ΠFRATERNITE ?

 

 

 

Tout au long de ton séjour sur cette terre, ton sens de la fraternité fut restrictif, sélectif et très marqué par ton désir de dominer, de briller. Tu recherchais la gloire, la renommée. En outre, tu fus enfant unique et, très tôt, orphelin de ton père. Ta sainte femme de mère t’a élevé avec tendresse, mais dans la facilité et la notoriété d’une relative richesse.

 

Découvrir un frère dans le vieux bonhomme que je suis, et vingt siècles après ton passage ici bas, aurait, à l’époque, paru tout à fait incongru, et certainement inconvenant, au brillant rejeton d’une riche famille de Kériot, instruit par les sommités du Temple de Jérusalem, et déjà confident de bien des intrigues des autorités religieuses et politiques.

 

J’origine notre fraternité dans le rabbi Jésus.
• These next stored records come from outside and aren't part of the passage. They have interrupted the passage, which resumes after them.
/-- A write of CHIP_VF_DMA_VEC (12 R313): channels Pn does not own and privileged channels drop it, and so does a vector outside 8-63. -/
def State.writeDmaVec (s : State) (n i v : Nat) : State :=
  if s.ownerChan i == some n && !(isPriv i) && decide (8 ≤ v) && decide (v < 64) then
    s.updVf n (fun x => { x with dmaVec := x.dmaVec.set 8 i v })
  else s

/-- A write of an entry of VF n's MSI-X table (12 R302, R313): address, data and mask; an unmasked vector that pends is delivered. -/
def State.writeMsix (s : State) (n v off : Nat) (b : List Byte) : State :=
  let k := n * 2048 + v
  let m := s.pcie.msix.get {} k
  let old := leBytes 8 m.addr ++ leBytes 4 m.data ++ leBytes 4 (bit m.masked)
  let new := old.take off ++ b ++ old.drop (off + b.length)
  let s := s.updPcie (fun p => { p with msix := p.msix.set {} k { m with addr := fld new 0 8, data := fld new 8 4, masked := (fld new 12 4).testBit 0 } })
  if (fld new 12 4).testBit 0 then s else s.unmask n v

/-- A write of SCH_Q_RING (12 R322): ignored while EN is 1. -/
def State.writeQueueRing (s : State) (n q v : Nat) : State :=
  s.updQueue n q (fun x => if x.en then x else { x with ring := keepBits v 63 63 + keepBits v 59 56 + keepBits v 47 7 })

/-- The registers of queue q of Pn (12 R322). -/
def State.queueRegs (s : State) (n q o : Nat) : Option Reg :=
  let x := s.queue n q
  firstReg [
    ownReg o 0x00 8 n x.ring (.whole (fun _ v s => s.writeQueueRing n q v)),
    (ownReg o 0x08 8 n (field 55 44 x.ctx + field 21 16 x.vector + bit x.en) (.whole (fun _ v s => s.writeQueueCtrl n q v))).map
      (fun r => { r with rst := field 21 16 8 }),
    ownReg o 0x10 4 n (bits x.tail 11 0) (.whole (fun _ v s => s.writeQueueTail n q v)),
    ownReg o 0x14 4 n (bits x.head 11 0) .ro,
    ownReg o 0x18 8 n (field 15 8 x.status.toNat + field 2 0 x.state) .ro]

/-- SCH_CTX_BASE of Pn. -/
def State.ctxBaseReg (s : State) (n o base : Nat) : Option Reg :=
  ownReg o base 8 n (s.sch n).ctxBase (.whole (fun _ v s => s.updSch n (fun h => { h with ctxBase := keepBits v 39 12 })))

/-- A bitmap of VF n that a write clears (12 R313). -/
def bitmapReg (o base width n mask : Nat) (f : (Nat → Nat) → State → State) : Option Reg :=
  (strReg o base width (.part n false) (fun off len => bslice (leBytes width mask) off len)
    (.span (fun _ off b s => f (fun m => clearBits m off b) s))).map (fun r => { r with bld := some n })

/-- The status page and queue registers of Pn, at VF BAR0 0-0x2FFF and in its status region (12 R313). -/
def State.vfPage (s : State) (n o : Nat) : Option Reg :=
  let v := s.vf n
  firstReg [
    numReg o 0x0000 8 (.part n false) (s.vfStatusView n) .ro,
    ownReg o 0x0008 8 n v.aperture (.whole (fun _ x s => s.writeAperture n x)),
    s.ctxBaseReg n o 0x0010,
    ownReg o 0x0018 8 n (s.xlt n).ctxBase (.whole (fun _ x s => s.updXlt n (fun y => { y with ctxBase := keepBits x 39 16 }))),
    regArray o 0x0040 8 8 (fun k o => ownReg o 0 8 n (v.winSel.get 0 k)
      (.whole (fun _ x s => s.updVf n (fun y => { y with winSel := y.winSel.set 0 k (keepBits x 27 16) })))),
    regArray o 0x0400 1 1024 (fun i o =>
      (ownReg o 0 1 n (if s.ownerChan i == some n && !(isPriv i) then v.dmaVec.get 8 i else 0)
        (.whole (fun _ x s => s.writeDmaVec n i x))).map (fun r => { r with rst := if s.ownerChan i == some n && !(isPriv i) then 8 else 0 })),
    bitmapReg o 0x0800 128 n v.dmaHalt (fun f s => s.updVf n (fun y => { y with dmaHalt := f y.dmaHalt })),
    bitmapReg o 0x0C00 512 n v.ctxLost (fun f s => s.updVf n (fun y => { y with ctxLost := f y.ctxLost })),
    bitmapReg o 0x0E00 512 n v.ctxDone (fun f s => s.updVf n (fun y => { y with ctxDone := f y.ctxDone })),
    regArray o 0x1000 16 64 (fun k o =>
      let m := s.pcie.msix.get {} (n * 2048 + k)
      strReg o 0 16 (.part n false) (fun off len => bslice (leBytes 8 m.addr ++ leBytes 4 m.data ++ leBytes 4 (bit m.masked)) off len)
        (.span (fun _ off b s => s.writeMsix n k off b))),
    numReg o 0x1800 8 (.part n false)
      ((List.range 64).foldl (fun x k => putBit x k (s.pcie.msix.get {} (n * 2048 + k)).pending) 0) .ro,
    regArray o 0x2000 0x20 128 (fun q o => s.queueRegs n q o)]

/-- Fence f of Pn: signal view and reset view (12 R326). -/
def State.fenceReg (s : State) (n f o : Nat) (reset : Bool) : Option Reg :=
  if reset then ownReg o 0 8 n 0 (.whole (fun _ v s => s.resetFence n f v))
  else ownReg o 0 8 n (s.fence n f) (.whole (fun _ v s => s.writeFence n f v))

/-- SCH_SLICE as it reads: 2,000 us and the NP limit until something else is staged or committed (07 R172). -/
def State.sliceReg (s : State) (n o : Nat) : Option Reg :=
  let a := schSliceAddr n
  let rst := field 47 32 (s.slice n).npLimit + 2000
  let v := if s.staged.get 0 a = 0 && s.reg a = 0 then rst else s.stagedView a
  (ownReg o 0x08 8 n v (.whole (fun _ v s => s.stage a v))).map (fun r => { r with rst := rst })
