/-- 14 R362, R365, R366, R371: a port trains, natively or under IEEE 802.3dj, is up, and trains again when a lane fails; a pause stops a priority of a dedicated port;
a frame that may leave goes out and its descriptor completes.
14 R364, R368, R369, R371, R374; 06 R153, R154: transmit queues: EN takes the indices of the rings; a descriptor is taken in turn: a raw frame joins its port's
frames, a request of a queue pair that sends leaves with its data and awaits its answer; a queue pair is loaded from its table or put into ERROR. -/
def Obligations.PortsAndTransmitQueuesSend : Prop :=
  ((∀ (port : PortId) (s : State), let x := s.port port.val
    s.quiet →
    (x.state = 1 → exec (.portNativeTimeout port) s = .next (s.updPort port.val (fun t => { t with ieee := true })))
    ∧ (x.state = 1 → exec (.portUp port) s = .next (s.updPort port.val (fun t => { t with state := 2, rate := if x.ieee then 2 else 1 })))
    ∧ (x.state ≠ 1 → exec (.portNativeTimeout port) s = .next s ∧ exec (.portUp port) s = .next s)
    ∧ (x.state ≠ 0 → exec (.portLaneDown port) s = .next (s.updPort port.val (fun t =>
        { t with state := 1, rate := 0, ieee := false, rxPaused := 0, txPaused := 0 })))
    ∧ (x.state = 0 → exec (.portLaneDown port) s = .next s)
    ∧ (∀ (prio : Fin 8), x.state = 2 → s.portMode port.val = 1 →
        (Gives (.pauseFrameRx port prio true) s fun t => (t.port port.val).rxPaused = setBit x.rxPaused prio.val
          ∧ (t.port port.val).pauseRx = min (x.pauseRx + 1) 65535 ∧ t.canSend port.val prio.val = false)
        ∧ Gives (.pauseFrameRx port prio false) s fun t => (t.port port.val).rxPaused = clearBit x.rxPaused prio.val
          ∧ (t.port port.val).pauseRx = x.pauseRx)
    ∧ (∀ (prio : Fin 8) (on : Bool), s.portMode port.val ≠ 1 → exec (.pauseFrameRx port prio on) s = .next s))
  ∧ (∀ (port : PortId) (k : Nat) (f : TxFrame) (s : State), let p := port.val
    s.unprotected f.part → (s.net.txWait.get [] p)[k]? = some f →
    (s.mayLeavePort p k f = true → f.qp = none → Gives (.frameLeavesPort port k) s fun t => (∃ l, t.out = s.out ++ .frame p f.bytes :: l)
      ∧ t.net.txWait.get [] p = dropNth (s.net.txWait.get [] p) k ∧ (t.txq f.q).cIdx = (s.txq f.q).cIdx + 1)
    ∧ (s.mayLeavePort p k f = false → exec (.frameLeavesPort port k) s = .next s))
  ∧ (∀ (port : PortId) (s : State), s.quiet → (s.port port.val).state ≠ 2 →
    (∀ f, exec (.frameReceived port f) s = .next s) ∧ (∀ k, exec (.frameLeavesPort port k) s = .next s)
    ∧ (∀ (n : PartId) (k : QpId), (s.qp n.val k.val).port = port.val → ∀ psn rkey addr len data imm ce,
        exec (.roceSendRx n k psn data imm ce) s = .next s ∧ exec (.roceRdmaWriteRx n k psn rkey addr data imm ce) s = .next s
        ∧ exec (.roceRdmaReadRx n k psn rkey addr len ce) s = .next s ∧ exec (.roceAckRx n k psn) s = .next s ∧ exec (.roceNakRx n k psn) s = .next s
        ∧ exec (.roceReadResponseRx n k psn data) s = .next s ∧ exec (.cnpRx n k) s = .next s)
    ∧ (∀ (q : EthQId) (n op : Nat) (c : Instr), let d := s.txDesc n q.val; let x := s.qp n d.k
        ((op = 1 ∧ c = .txSend q) ∨ (op = 2 ∧ c = .txSendImm q) ∨ (op = 3 ∧ c = .txWrite q) ∨ (op = 4 ∧ c = .txWriteImm q) ∨ (op = 5 ∧ c = .txRead q)) →
        s.ownerEthQ q.val = some n → s.txReady n q.val op = true → d.status = St.ok → x.state = 3 → x.ud = false → x.port = port.val →
        Gives c s fun t => t.net = s.net ∧ t.mem = s.mem)
    ∧ ∀ (q : EthQId) (n : Nat), let d := s.txDesc n q.val
      s.ownerEthQ q.val = some n → s.txReady n q.val 0 = true → d.op = 0 → d.status = St.ok → s.hasPort n d.k = true → d.k = port.val → 64 ≤ d.len → d.len ≤ 9216 →
      Gives (.txRawFrame q) s fun t => t.net = s.net ∧ t.mem = s.mem))
  ∧ ((∀ (p : Path) (q : EthQId) (n : Nat) (value : Word64) (s : State), let r := s.txq q.val; let v := value.toNat
    s.carries p → s.ownerEthQ q.val = some n → reaches p n = true →
    (r.ctrl.testBit 0 = false → s.ownerCore (bits v 23 17) = some n → canEnable r.desc r.cq = true →
      exec (.txqEnable p q value) s = .next (s.updTxq q.val (fun r => { r with
        ctrl := keepBits v 47 11 + 1, dIdx := r.tail % ringOf r.desc, cIdx := r.cqHead % ringOf r.cq, cFree := r.cqHead % ringOf r.cq, unsignalled := 0 })))
    ∧ ((r.ctrl.testBit 0 = true → boundFields r.ctrl = boundFields v) → exec (.txqDisable p q value) s = .next (s.updTxq q.val (fun r => { r with ctrl := keepBits v 47 11 }))))
  ∧ (∀ (p : Path) (q : EthQId) (n : Nat) (value : BitVec 32) (s : State), s.carries p → s.ownerEthQ q.val = some n → reaches p n = true →
    exec (.txqDoorbell p q false value) s = .next (s.updTxq q.val (fun r => { r with tail := value.toNat % 65536 }))
    ∧ Gives (.txqDoorbell p q true value) s fun t => (t.txq q.val).cqHead = value.toNat % 65536 ∧ (t.txq q.val).tail = (s.txq q.val).tail
        ∧ (t.txq q.val).dIdx = (s.txq q.val).dIdx ∧ t.mem = s.mem)
  ∧ (∀ (q : EthQId) (n op : Nat) (c : Instr) (s : State), let d := s.txDesc n q.val; let x := s.qp n d.k
      ((op = 1 ∧ c = .txSend q) ∨ (op = 2 ∧ c = .txSendImm q) ∨ (op = 3 ∧ c = .txWrite q) ∨ (op = 4 ∧ c = .txWriteImm q) ∨ (op = 5 ∧ c = .txRead q)) →
    s.quiet → s.ownerEthQ q.val = some n → s.txReady n q.val op = true → d.status = St.ok → x.state = 3 → x.ud = false → s.canSend x.port x.prio = true → s.hasRate x.port n = true →
    (op ≠ 5 → s.injOpen (q.val / 2048) 25 n = true ∧ (s.ppaPeek n d.buf d.len).2 = (false, St.ok)) →
    Gives c s fun t => (t.txq q.val).dIdx = (s.txq q.val).dIdx + 1 ∧ (t.qp n d.k).sqPsn = psnOf (x.sqPsn + x.packets d.len)
      ∧ (∃ o, (t.qp n d.k).sends = x.sends ++ [o] ∧ o.psn = x.sqPsn ∧ o.q = q.val ∧ o.op = op ∧ o.user = d.user ∧ o.len = d.len)
      ∧ (∃ l, t.out = l ++ [.roce n d.k 5 x.sqPsn (requestBytes op d.imm d.raddr d.rkey d.len (if op = 5 then [] else (s.ppaPeek n d.buf d.len).1))])
      ∧ t.mem = s.mem)
  ∧ (∀ (q : EthQId) (n : Nat) (s : State), let d := s.txDesc n q.val
    s.quiet → s.ownerEthQ q.val = some n → s.txReady n q.val 0 = true → d.op = 0 → d.status = St.ok → s.hasPort n d.k = true → 64 ≤ d.len → d.len ≤ 9216 →
    (s.port d.k).state = 2 → s.injOpen (q.val / 2048) 25 n = true → (s.ppaPeek n d.buf d.len).2 = (false, St.ok) →
    Gives (.txRawFrame q) s fun t => (t.txq q.val).dIdx = (s.txq q.val).dIdx + 1 ∧ (∃ f, t.net.txWait.get [] d.k = s.net.txWait.get [] d.k ++ [f]
        ∧ f.part = n ∧ f.q = q.val ∧ f.qp = none ∧ f.user = d.user
        ∧ f.bytes = (if s.portMode d.k = 2 then putSource (s.ppaPeek n d.buf d.len).1 (s.partMac d.k n % 2 ^ 48) else (s.ppaPeek n d.buf d.len).1))
      ∧ t.mem = s.mem)
  ∧ (∀ (p : Path) (n : PartId) (value : Word64) (s : State), let k := bits value.toNat 25 16
      let b := (s.ppaPeek n.val (bits (s.eth n.val).qpBase 39 7 * 128 + k * 128) 128).1
    s.carries p → reaches p n.val = true →
    (Gives (.qpError p n value) s fun t => (t.qp n.val k).state = 4 ∧ (t.eth n.val).cmdStatus = St.ok ∧ (t.eth n.val).cmdToken = bits value.toNat 63 56
      ∧ (t.eth n.val).cmdQp = k ∧ t.mem = s.mem)
    ∧ ((s.ppaPeek n.val (bits (s.eth n.val).qpBase 39 7 * 128 + k * 128) 128).2 = (false, St.ok) → s.ownerEthQ (fld b 4 2) = some n.val → fld b 4 2 < 4096 →
        s.qpContextOk n.val b = true → Gives (.qpLoad p n value) s fun t => (t.qp n.val k).state = fld b 0 1 ∧ (t.qp n.val k).rxq = fld b 4 2
          ∧ (t.qp n.val k).port = fld b 2 1 ∧ (t.qp n.val k).prio = fld b 3 1 ∧ (t.qp n.val k).destQpn = fld b 8 4 ∧ (t.qp n.val k).destMac = fld b 0x10 8
          ∧ (t.qp n.val k).sqPsn = fld b 0x38 4 % 2 ^ 24 ∧ (t.qp n.val k).rqPsn = fld b 0x3C 4 % 2 ^ 24 ∧ (t.eth n.val).cmdStatus = St.ok
          ∧ (t.eth n.val).cmdToken = bits value.toNat 63 56 ∧ t.mem = s.mem)))
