theorem State.advanceTxn_stored (s : State) (h l : Nat) : s.Stored (s.advanceTxn h l) := by
  unfold State.advanceTxn
  split
  · exact State.Stored.ite ((State.finishTxn_stored ..).trans (State.afterEvict_stored ..)) (State.Stored.refl s)
  · exact State.Stored.refl s

theorem State.snoopAgent_stored (s : State) (k : Snoop) (h a l : Nat) : s.Stored (s.snoopAgent k h a l).1 := by
  unfold State.snoopAgent
  split
  · split
    · exact State.Stored.refl s
    · exact State.setWb_stored ..
  · exact State.setCopy_stored ..

theorem State.snoopProxy_stored (s : State) (k : Snoop) (l : Nat) : s.Stored (s.snoopProxy k l).1 := by
  have inv : s.Stored ((s.clearHalf (1 - homeOf l) l).setSlc (1 - homeOf l) l none) := (State.clearHalf_stored ..).trans (State.setSlc_stored ..)
  unfold State.snoopProxy
  dsimp only
  split
  · exact State.Stored.refl s
  · refine State.Stored.trans ?_ (State.coh_stored ..)
    have h1 : s.Stored (forAll (List.range 14) (fun a (s : State) => s.setCopy (1 - homeOf l) a l
        { s.copyOf (1 - homeOf l) a l with st := if (s.copyOf (1 - homeOf l) a l).st == Moesi.i then Moesi.i else Moesi.s }) s) :=
      forAll_rel State.Stored.refl State.Stored.trans _ (fun _ _ => State.setCopy_stored ..) _ s
    generalize forAll (List.range 14) (fun a (s : State) => s.setCopy (1 - homeOf l) a l
        { s.copyOf (1 - homeOf l) a l with st := if (s.copyOf (1 - homeOf l) a l).st == Moesi.i then Moesi.i else Moesi.s }) s = s1 at h1 ⊢
    split
    · exact (State.Stored.ite (h1.trans (State.setDir_stored ..)) h1).trans (State.setSlc_stored ..)
    · exact State.Stored.ite (h1.trans (State.setDir_stored ..)) h1
  · exact inv.trans (State.coh_stored ..)

theorem State.snoopOther_stored (s : State) (k : Snoop) (l : Nat) : s.Stored (s.snoopOther k l).1 := by
  unfold State.snoopOther
  split
  · exact State.snoopProxy_stored ..
  · exact (State.snoopAgent_stored ..).trans (State.snoopProxy_stored ..)

theorem State.snoop_stored (s : State) (k : Snoop) (h a l : Nat) : s.Stored (s.snoop k h a l) := by
  unfold State.snoop
  dsimp only
  split
  · exact State.Stored.refl s
  · split
    · refine State.Stored.trans ?_ (State.setDir_stored ..)
      split
      · exact State.snoopOther_stored ..
      · exact State.snoopAgent_stored ..
    · exact State.Stored.refl s

theorem State.snoopAnswer_stored (s : State) (h a l : Nat) : s.Stored (s.snoopAnswer h a l) := by
  unfold State.snoopAnswer
  split
  · exact State.Stored.ite ((State.setDir_stored ..).trans (State.advanceTxn_stored ..)) (State.Stored.refl s)
  · exact State.Stored.refl s

theorem State.givenLine_stored (s : State) (h a l : Nat) (t : Txn) : s.Stored (s.givenLine h a l t).1 := by
  unfold State.givenLine
  dsimp only
  split
  · exact State.Stored.refl s
  · split
    · exact State.Stored.refl s
    · exact State.lineData_stored ..

theorem State.takeAtProxy_stored (s : State) (h l : Nat) (t : Txn) (data : List Byte) (dross : Bool) :
    s.Stored (s.takeAtProxy h l t data dross) := by
  unfold State.takeAtProxy
  dsimp only
  have h1 : ∀ k n d x b hint, s.Stored (({ s with coh := k } : State).fillSlc (1 - h) l n d x b hint) :=
    fun k n d x b hint => (State.coh_stored ..).trans (State.fillSlc_stored ..)
  split
  · exact State.Stored.ite ((h1 ..).trans (State.serveEntry_stored ..)) (h1 ..)
  · exact h1 ..

theorem State.takeAtAgent_stored (s : State) (h a l : Nat) (t : Txn) (data : List Byte) (dross : Bool) :
    s.Stored (s.takeAtAgent h a l t data dross) := by
  unfold State.takeAtAgent
  have h1 := fun c => (State.Stored.ite (c := (decide (8 ≤ a) && t.kind != .rds) = true) (State.tick_stored s) (State.Stored.refl s)).trans
    (State.setCopy_stored _ h a l c)
  exact State.Stored.ite ((h1 _).trans (State.coh_stored ..)) (h1 _)

theorem State.takeLine_stored (s : State) (h a l : Nat) (t : Txn) : s.Stored (s.takeLine h a l t) :=
  State.Stored.ite ((State.givenLine_stored ..).trans (State.takeAtProxy_stored ..)) ((State.givenLine_stored ..).trans (State.takeAtAgent_stored ..))
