-- ==== Sys2Proof/Laws/PerInstr.lean ====
section
/-!
SUPPORT. What holds of every command as syntax, one lemma for each constructor: a well-formed command names only lines of HBM.
-/

namespace Sys2Proof

/-- The HBM line that a command names (09 R221; 10 R240), its line address. -/
def Instr.lineOf : Instr → Option Nat
  | .rds _ _ line _ _ => some line
  | .rdu _ _ line _ _ => some line
  | .upgrade _ _ line _ => some line
  | .writeBack _ _ line => some line
  | .evictionNotice _ _ line => some line
  | .homeRead _ _ line _ _ => some line
  | .homeFullWrite _ _ line _ _ _ _ => some line
  | .homePartialWrite _ _ line _ _ _ _ => some line
  | .snpShared _ _ line => some line
  | .snpUnique _ _ line => some line
  | .snpInv _ _ line => some line
  | .snpCur _ _ line => some line
  | .snoopAnswer _ _ line => some line
  | .writeBackGrant _ _ line => some line
  | .stale _ _ line => some line
  | .retry _ _ line => some line
  | .retryGrant _ _ line => some line
  | .completionAck _ _ line => some line
  | .snoopTimeout _ _ line => some line
  | .hmcRead line => some line
  | .hmcFullWrite line _ _ => some line
  | .hmcPartialWrite line _ _ => some line
  | _ => none

end Sys2Proof

open Sys2Proof

/-- Every line that a well-formed command names lies in HBM: 0x240000000 lines of 64 bytes (01 R22; 10 R240). -/
def Sys2Proof.Laws.Lines.Statement (i : Sys2Proof.Instr) : Prop := i.wf = true → ∀ l, i.lineOf = some l → l < 0x240000000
Il a marqué ta vie et aussi la mienne. Marqué ! Le mot est bien faible ! Existerions-nous seulement sans Lui ? Pour ce qui te concerne, la réponse est évidente. Tu lui dois toute ton immense notoriété. Par toi-même, tu ne fus rien. Ce constat doit te ronger le mental à proportion que tu prétendais à de très hautes fonctions. Car une ambition forcenée fut le moteur de toute ta brève vie.

 

Affirmer que l’ambition fut étrangère à mon dynamisme interne serait mentir. Nous avons là un deuxième point commun que je ne saurais renier car toute vie est portée par une espérance. A ce titre, des formes d’ambitions sont nécessaires. Le vrai problème n’est que celui de leur centrage et de leur contribution à une convivialité, à une communion finalement, mais au sens que lui a donné notre commun Maître.

 

Quand je contemple, aussi faiblement qu’il m’est possible, son infini sainteté et l’étendu de son universel amour, l’évidence de notre fraternité, en lui, s’impose. Cette contemplation m’a révélé combien nous sommes semblables. Les mêmes ambiguïtés, contradictions, tentations suivies des mêmes abandons ont terni nos vies, en zones d’ombres dans l’éclat de Sa lumière. Tout n’est qu’affaire de centrage, de gradation dans les errances. Je défie qui que ce soit, spirituellement honnête, d’oser s’affranchir de ta fraternité au motif que décidément, tu serais toi, infréquentable.

 

Les belles raisons que je fabriquais jadis, pour masquer mon trouble face à cette évidente parenté, n’ont pas résisté à l’usure du temps. La sagesse commande une lucidité qui ne conduit certes pas à s’abandonner à nos pesanteurs, mais totalement à la tendresse du rabbi Jésus. Tu fus soumis non moins activement que nous au feu de cette amour. Toutes nos misères s’enracinent dans notre opacité, notre faculté à Lui résister.

 

Y as-tu capitulé en cet instant suprême qui marque notre entrée dans  l’éternité ? Nul autre que toi et Lui ne peut le savoir. Cette question te concernant me revient souvent. En écho monte une douleur qui n’est pas mienne, il me semble... Je l’espère du moins. Car si quelqu’un nous aime, toi et moi, et d’un amour éternel qui ne saurait se tarir, c’est bien Lui. Aurai-je abdiqué ce stupide orgueil de ma vie qui fut aussi le tien ? J’en doute souvent. En fait nul n’en peut rien savoir. Pour toi comme pour moi, c’est affaire de miséricorde acceptée. L’évidence s’impose qu’il ne peut en être autrement.

 

Mais j’entends d’ici des refus de cette fraternité là. Cette évidence devenue mienne est peu partagée. Elle paraît offensante à qui la refoule. Mais tu sauras mieux que moi nous y faire entrer par le récit de ta vie aux cotés du doux Maître Jésus de Nazareth.